A 1024-Channel CMOS Microelectrode Array With 26,400 Electrodes for Recording and Stimulation of Electrogenic Cells In Vitro.

作者信息

Ballini Marco, Müller Jan, Livi Paolo, Chen Yihui, Frey Urs, Stettler Alexander, Shadmani Amir, Viswam Vijay, Jones Ian Lloyd, Jäckel David, Radivojevic Milos, Lewandowska Marta K, Gong Wei, Fiscella Michele, Bakkum Douglas J, Heer Flavio, Hierlemann Andreas

机构信息

D-BSSE, ETH Zurich, 4058 Basel, Switzerland. He is now with IMEC vzw, 3001 Leuven, Belgium.

Department of Biosystems Science and Engineering (D-BSSE), ETH Zurich, 4058 Basel, Switzerland.

出版信息

IEEE J Solid-State Circuits. 2014 Nov;49(11):2705-2719. doi: 10.1109/JSSC.2014.2359219.

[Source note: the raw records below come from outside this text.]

-- ==== Sys2Proof/Machine/Ops.lean ====
section
/-! DEFINITION. The named operations over the store and the registers: bytes and words of the backing store
(spec/20_memory.md), `respond` and `raise` (00_scope.md R7, 60_exceptions.md R260), the bit-field primitives
(40_bitfield_primitives.md), creation (45_lifecycle_flags.md), the operand buffer (43_array.md R205) and the element loops
of the array commands. -/

namespace Sys2Proof.Machine

/-! ### The store: bytes, words, bits -/

/-- Stream byte `k` of the store; an unlisted byte is 0 (10_state.md R28, log entry 7). -/
def readByte : List Host.Cell → Nat → Byte
  | [], _ => 0
  | (b, x) :: t, k => if k = b then x else readByte t k

/-- Store `v` as stream byte `k`, keeping the canonical form: rising addresses, no byte listed that reads as unlisted. -/
def writeByte : List Host.Cell → Nat → Byte → List Host.Cell
  | [], k, v => if v = 0 then [] else [(k, v)]
  | (b, x) :: t, k, v =>
    if k < b then (if v = 0 then (b, x) :: t else (k, v) :: (b, x) :: t)
    else if k = b then (if v = 0 then t else (k, v) :: t)
    else (b, x) :: writeByte t k v

/-- Addresses strictly rising from `lo` on, and no listed byte is 0. -/
def memoryWfFrom : Nat → List Host.Cell → Bool
  | _, [] => true
  | lo, (b, x) :: t => decide (lo ≤ b) && decide (x ≠ 0) && memoryWfFrom (b + 1) t

/-- The canonical form of the store: equal stores are equal lists. -/
def Memory.wf (m : List Host.Cell) : Bool := memoryWfFrom 0 m

/-- `W[i]`: its stream bytes `4i .. 4i+3`, the first of them most significant (20_memory.md R52(a)). -/
def readWord (m : List Host.Cell) (i : Nat) : Word :=
  readByte m (4 * i) ++ readByte m (4 * i + 1) ++ readByte m (4 * i + 2) ++ readByte m (4 * i + 3)

/-- `W[i] <- w`, byte by byte (20_memory.md R52(a)). -/
def writeWord (m : List Host.Cell) (i : Nat) (w : Word) : List Host.Cell :=
  writeByte (writeByte (writeByte (writeByte m (4 * i) (w.extractLsb' 24 8))
    (4 * i + 1) (w.extractLsb' 16 8)) (4 * i + 2) (w.extractLsb' 8 8)) (4 * i + 3) (w.extractLsb' 0 8)

/-- "The stream bit at position p ... is bit `31 - (p & 31)` of word `W[p >> 5]`" (20_memory.md R51). -/
def bitAt (m : List Host.Cell) (p : Nat) : Bool := (readWord m (p / 32)).getLsbD (31 - p % 32)

/-- `MemRead(i, 32)`: the word exists for `0 <= i < WC` only (00_scope.md R7). -/
def memRead (s : State) (i : Nat) : Option Word := if i < s.wc then some (readWord s.mem i) else none

/-- `MemWrite(i, 32, w)` (00_scope.md R7). -/
def memWrite (s : State) (i : Nat) (w : Word) : State := { s with mem := writeWord s.mem i w }

/-! ### Registers, responses, failures -/

/-- `pos`, the flat cursor position (00_scope.md R7, 10_state.md R24). -/
def State.pos (s : State) : Nat := s.wi * 32 + s.bo

/-- `MAX_BITS = 32 * MAX_WORDS` (00_scope.md R5). -/
def State.maxBits (s : State) : Nat := Config.wordBits * s.maxWords

/-- Hand a response to the host, with the operand buffer as it now stands (00_scope.md R11, R12). -/
def deliver (r : Response) (s : State) : State := { s with answers := s.answers ++ [⟨r, s.buf⟩] }

/-- `respond(V, N)`: finish the command with status OK (00_scope.md R7). -/
def respond (v : DWord) (n : Nat) (s : State) : State := deliver ⟨.ok, v, BitVec.ofNat 64 n⟩ s

/-- `raise S`: "stop the command, change no state, respond with status S, value 0, count 0" (00_scope.md R7,
60_exceptions.md R260). This is the unit's whole exception entry; there is nothing to return from (R261). -/
def raise (st : Status) (s : State) : State := deliver ⟨st, 0, 0⟩ s

/-- Move the flat cursor to `p`: `WI = p >> 5`, `BO = p & 31` (10_state.md R24, 44_position_length.md R211). -/
def setCursor (p : Nat) (s : State) : State := { s with wi := p >>> 5, bo := p &&& 31 }

/-- A fresh stream of `n` zero words (45_lifecycle_flags.md R230, R231; 10_state.md R37). -/
def create (n : Nat) (s : State) : State :=
  { s with mem := [], wc := n, len := 0, wi := 0, bo := 0, isOpen := true }

/-- The hardware reset event between commands (70_reset_and_hazards.md R280): the unit is in the reset state, no
response is given; what the host holds stays (log entry 4). -/
def hardReset (s : State) : State := create Config.defaultCapWords s

/-- Take the host's next command: it is no longer pending, and its operand buffer is the one in reach (00_scope.md R11,
10_state.md R35). -/
def present (c : Command) (rest : List HostEvent) (s : State) : State := { s with pending := rest, buf := c.buf }

/-! ### The bit-field primitives -/

/-- Entry `n` of the mask table, `2^n - 1`, 0 <= n <= 32 (10_state.md R29). -/
def mask (n : Nat) : Word := BitVec.ofNat 32 (2 ^ n - 1)

/-- `Advance(k)` (40_bitfield_primitives.md R111). -/
def advance (k : Nat) (s : State) : State :=
  if s.bo + k = 32 then { s with wi := s.wi + 1, bo := 0 } else { s with bo := s.bo + k }

/-- Growth: the store gets the cursor's word, as zero, if it does not have it (20_memory.md R59). -/
def grow (s : State) : State :=
  if s.wi ≥ s.wc then { s with wc := s.wi + 1, mem := writeWord s.mem s.wi 0 } else s

/-- A shift by a signed distance: left if it is not negative, logically right otherwise (00_scope.md R7, R113). -/
def shiftBy (w : Word) (d : Int) : Word := if d < 0 then w >>> (-d).toNat else w <<< d.toNat

/-- The bits one step of a primitive moves, `min(freeBits, count)` with `freeBits = 32 - BO` (R113). -/
def chunk (s : State) (count : Nat) : Nat := min (32 - s.bo) count

/-- The word `W[WI]` after one step of `WriteBits`: cleared where it overwrites (R115), then the placed field ORed in (R113). -/
def mergeField (old value : Word) (bitIndex count freeBits : Nat) (overwrite : Bool) : Word :=
  let field := value &&& (mask count <<< bitIndex)
  let placed := shiftBy field ((freeBits : Int) - (bitIndex + count))
  let clr := ~~~ (shiftBy (mask count) ((freeBits : Int) - count))
  (if overwrite then old &&& clr else old) ||| placed

/-- One pass of the loop of `WriteBits` (R113): grow, merge the chunk into `W[WI]`, `LEN <- max(LEN, pos + chunk)`
(R114), advance. -/
def writePass (value : Word) (bitIndex count : Nat) (s : State) : State :=
  let s₁ := grow s
  let w := mergeField (readWord s₁.mem s₁.wi) value bitIndex count (32 - s₁.bo) (decide (s.pos + 1 ≤ s.len))
  advance (chunk s count) { memWrite s₁ s₁.wi w with len := max s.len (s.pos + chunk s count) }

/-- The loop of `WriteBits` (R113, R116: `value` and `bitIndex` stay, `count` falls by the chunk), cut off after `fuel`
passes (log entry 16). -/
def writeLoop (value : Word) (bitIndex : Nat) : Nat → Nat → State → State
  | 0, _, s => s
  | fuel + 1, count, s =>
    if count = 0 then s
    else writeLoop value bitIndex fuel (count - chunk s count) (writePass value bitIndex count s)

/-- `WriteBits(value, bitIndex, count)` (R113). Every pass moves at least one bit, so `count` passes are enough. -/
def writeBits (value : Word) (bitIndex count : Nat) (s : State) : State := writeLoop value bitIndex count count s

/-- What a read primitive returns: the value, the number of bits read, and the state with the cursor advanced. -/
structure ReadOut (w : Nat) where
  value : BitVec w
  bits : Nat
  state : State
deriving DecidableEq, Repr

/-- The loop of `ReadBits` (R118) with `rem` bits to go, cut off after `fuel` passes (log entry 16). A word that does not
exist stops it (log entry 8). -/
def readLoop (bitIndex : Nat) : Nat → Nat → Word → State → Except Fault (Word × State)
  | 0, _, value, s => .ok (value, s)
  | fuel + 1, rem, value, s =>
    if rem = 0 then .ok (value, s)
    else match memRead s s.wi with
    | none => .error (.absentWord s.wi)
    | some w =>
      let bits := (w >>> (32 - s.bo - chunk s rem)) &&& mask (chunk s rem)
      readLoop bitIndex fuel (rem - chunk s rem) (value ||| (bits <<< (bitIndex + (rem - chunk s rem))))
        (advance (chunk s rem) s)

/-- `n = min(count, LEN - pos)`: how many bits a read gets before the soft end of stream (R119). -/
def available (s : State) (count : Nat) : Nat := min count (s.len - s.pos)

/-- `ReadBits(bitIndex, count)` (R118). -/
def readBits (bitIndex count : Nat) (s : State) : Except Fault (ReadOut 32) :=
  match readLoop bitIndex (available s count) (available s count) 0 s with
  | .error e => .error e
  | .ok (value, s') => .ok ⟨value, available s count, s'⟩

/-- The half of a 64-bit value that `Write64` hands to one call: it writes only if `cnt > 0` (R122). -/
def writeHalf (value : Word) (idx cnt : Nat) (s : State) : State := if cnt > 0 then writeBits value idx cnt s else s

/-- `Write64(value, bitIndex, count)`: the low-half part, then the high-half part (R122, HALF_ORDER of 00_scope.md R5). -/
def write64 (value : DWord) (bitIndex count : Nat) (s : State) : State :=
  let h := split64 bitIndex count
  match Config.halfOrder with
  | .lowFirst => writeHalf (value.extractLsb' 32 32) h.idx2 h.cnt2 (writeHalf (value.extractLsb' 0 32) h.idx1 h.cnt1 s)
  | .highFirst => writeHalf (value.extractLsb' 0 32) h.idx1 h.cnt1 (writeHalf (value.extractLsb' 32 32) h.idx2 h.cnt2 s)

/-- One call of `Read64`: `(cnt > 0) ? ReadBits(idx, cnt) : (0, 0)` (R123). -/
def readHalf (idx cnt : Nat) (s : State) : Except Fault (ReadOut 32) :=
  if cnt > 0 then readBits idx cnt s else .ok ⟨0, 0, s⟩

/-- The two halves put together: `((v2 << 32) | v1, n1 + n2)` (R123). -/
def joinHalves (lo hi : ReadOut 32) (s : State) : ReadOut 64 :=
  ⟨(hi.value.setWidth 64 <<< 32) ||| lo.value.setWidth 64, lo.bits + hi.bits, s⟩

/-- `Read64(bitIndex, count)`: the low-half part, then the high-half part (R123). -/
def read64 (bitIndex count : Nat) (s : State) : Except Fault (ReadOut 64) :=
  let h := split64 bitIndex count
  match Config.halfOrder with
  | .lowFirst =>
    match readHalf h.idx1 h.cnt1 s with
    | .error e => .error e
    | .ok lo =>
      match readHalf h.idx2 h.cnt2 lo.state with
      | .error e => .error e
      | .ok hi => .ok (joinHalves lo hi hi.state)
  | .highFirst =>
    match readHalf h.idx2 h.cnt2 s with
    | .error e => .error e
    | .ok hi =>
      match readHalf h.idx1 h.cnt1 hi.state with
      | .error e => .error e
      | .ok lo => .ok (joinHalves lo hi lo.state)

/-- The write of a field of a scalar: types of 32 bits or fewer use `A[31:0]`, 64-bit types both halves
(30_encoding.md R82, 41_scalar_write.md R140). -/
def writeField (ty : ScalarTy) (value : DWord) (bitIndex count : Nat) (s : State) : State :=
  if width ty ≤ 32 then writeBits (value.extractLsb' 0 32) bitIndex count s else write64 value bitIndex count s

/-- The read of a field of a scalar, zero-extended to 64 bits (42_scalar_read.md R160). -/
def readField (ty : ScalarTy) (bitIndex count : Nat) (s : State) : Except Fault (ReadOut 64) :=
  if width ty ≤ 32 then
    match readBits bitIndex count s with
    | .error e => .error e
    | .ok r => .ok ⟨r.value.setWidth 64, r.bits, r.state⟩
  else read64 bitIndex count s

/-! ### The operand buffer and the element loops of the array commands -/

/-- Element `i` of a buffer; past the end of the list it is 0 (log entry 9). -/
def bufGet : List DWord → Nat → DWord
  | [], _ => 0
  | x :: _, 0 => x
  | _ :: t, i + 1 => bufGet t i

/-- Element `i` replaced; the list is padded with zeros where it is too short (log entry 9). -/
def bufSet : List DWord → Nat → DWord → List DWord
  | [], 0, v => [v]
  | [], i + 1, v => 0 :: bufSet [] i v
  | _ :: t, 0, v => v :: t
  | x :: t, i + 1, v => x :: bufSet t i v

/-- The low `width(ty)` bits of a value, zero-extended. -/
def elementOf (ty : ScalarTy) (v : DWord) : DWord := (v.setWidth (width ty)).setWidth 64

/-- `BufRead(i)`: element i as a `width(ty)`-bit pattern, upper bits zero (43_array.md R205). -/
def bufRead (ty : ScalarTy) (s : State) (i : Nat) : DWord := elementOf ty (bufGet s.buf i)

/-- `BufWrite(i, v)`: "stores the low `width(ty)` bits of v as element i" (43_array.md R205). -/
def bufWrite (ty : ScalarTy) (i : Nat) (v : DWord) (s : State) : State :=
  { s with buf := bufSet s.buf i (elementOf ty v) }

/-- The loop of `WRA.<ty>` over `k` elements from index `i` (43_array.md R180): each is the scalar whole-value write. -/
def writeElems (ty : ScalarTy) : Nat → Nat → State → State
  | 0, _, s => s
  | k + 1, i, s => writeElems ty k (i + 1) (writeField ty (bufRead ty s i) 0 (width ty) s)

/-- The loop of `RDA.<ty>` over `k` elements from index `i` with `total` bits read so far (43_array.md R193): each is the
scalar whole-value read; the first that returns 0 bits ends the loop and stores nothing. -/
def readElems (ty : ScalarTy) : Nat → Nat → Nat → State → Except Fault (Nat × State)
  | 0, _, total, s => .ok (total, s)
  | k + 1, i, total, s =>
    match readField ty 0 (width ty) s with
    | .error e => .error e
    | .ok r =>
      if r.bits = 0 then .ok (total, r.state)
      else readElems ty k (i + 1) (total + r.bits) (bufWrite ty i r.value r.state)

end Sys2Proof.Machine
end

DOI:10.1109/JSSC.2014.2359219
PMID:28502989
原文链接:https://pmc.ncbi.nlm.nih.gov/articles/PMC5424881/
Abstract

To advance our understanding of the functioning of neuronal ensembles, systems are needed to enable simultaneous recording from a large number of individual neurons at high spatiotemporal resolution and good signal-to-noise ratio. Moreover, stimulation capability is highly desirable for investigating, for example, plasticity and learning processes. Here, we present a microelectrode array (MEA) system on a single CMOS die for recording and stimulation. The system incorporates 26,400 platinum electrodes, fabricated by in-house post-processing, over a large sensing area (3.85 × 2.10 mm) with sub-cellular spatial resolution (pitch of 17.5 μm). Owing to an area and power efficient implementation, we were able to integrate 1024 readout channels on chip to record extracellular signals from a user-specified selection of electrodes. These channels feature noise values of 2.4 μV in the action-potential band (300 Hz-10 kHz) and 5.4 μV in the local-field-potential band (1 Hz-300 Hz), and provide programmable gain (up to 78 dB) to accommodate various biological preparations. Amplified and filtered signals are digitized by 10 bit parallel single-slope ADCs at 20 kSamples/s. The system also includes 32 stimulation units, which can elicit neural spikes through either current or voltage pulses. The chip consumes only 75 mW in total, which obviates the need of active cooling even for sensitive cell cultures.

摘要

为了加深我们对神经元集群功能的理解,需要能够以高时空分辨率和良好的信噪比同时记录大量单个神经元的系统。此外,例如在研究可塑性和学习过程时,刺激能力是非常必要的。在此,我们展示了一种集成在单个CMOS芯片上的用于记录和刺激的微电极阵列(MEA)系统。该系统通过内部后处理工艺,在大面积传感区域(3.85×2.10毫米)上制造了26400个铂电极,具有亚细胞空间分辨率(间距为17.5微米)。由于采用了面积和功耗高效的实现方式,我们能够在芯片上集成1024个读出通道,以记录用户指定选择的电极的细胞外信号。这些通道在动作电位频段(300赫兹至10千赫兹)的噪声值为2.4微伏,在局部场电位频段(1赫兹至300赫兹)的噪声值为5.4微伏,并提供可编程增益(高达78分贝)以适应各种生物制剂。放大和滤波后的信号由10位并行单斜率模数转换器以20千样本/秒的速率进行数字化。该系统还包括32个刺激单元,可通过电流或电压脉冲引发神经尖峰。芯片总功耗仅为75毫瓦,即使对于敏感的细胞培养物也无需主动冷却。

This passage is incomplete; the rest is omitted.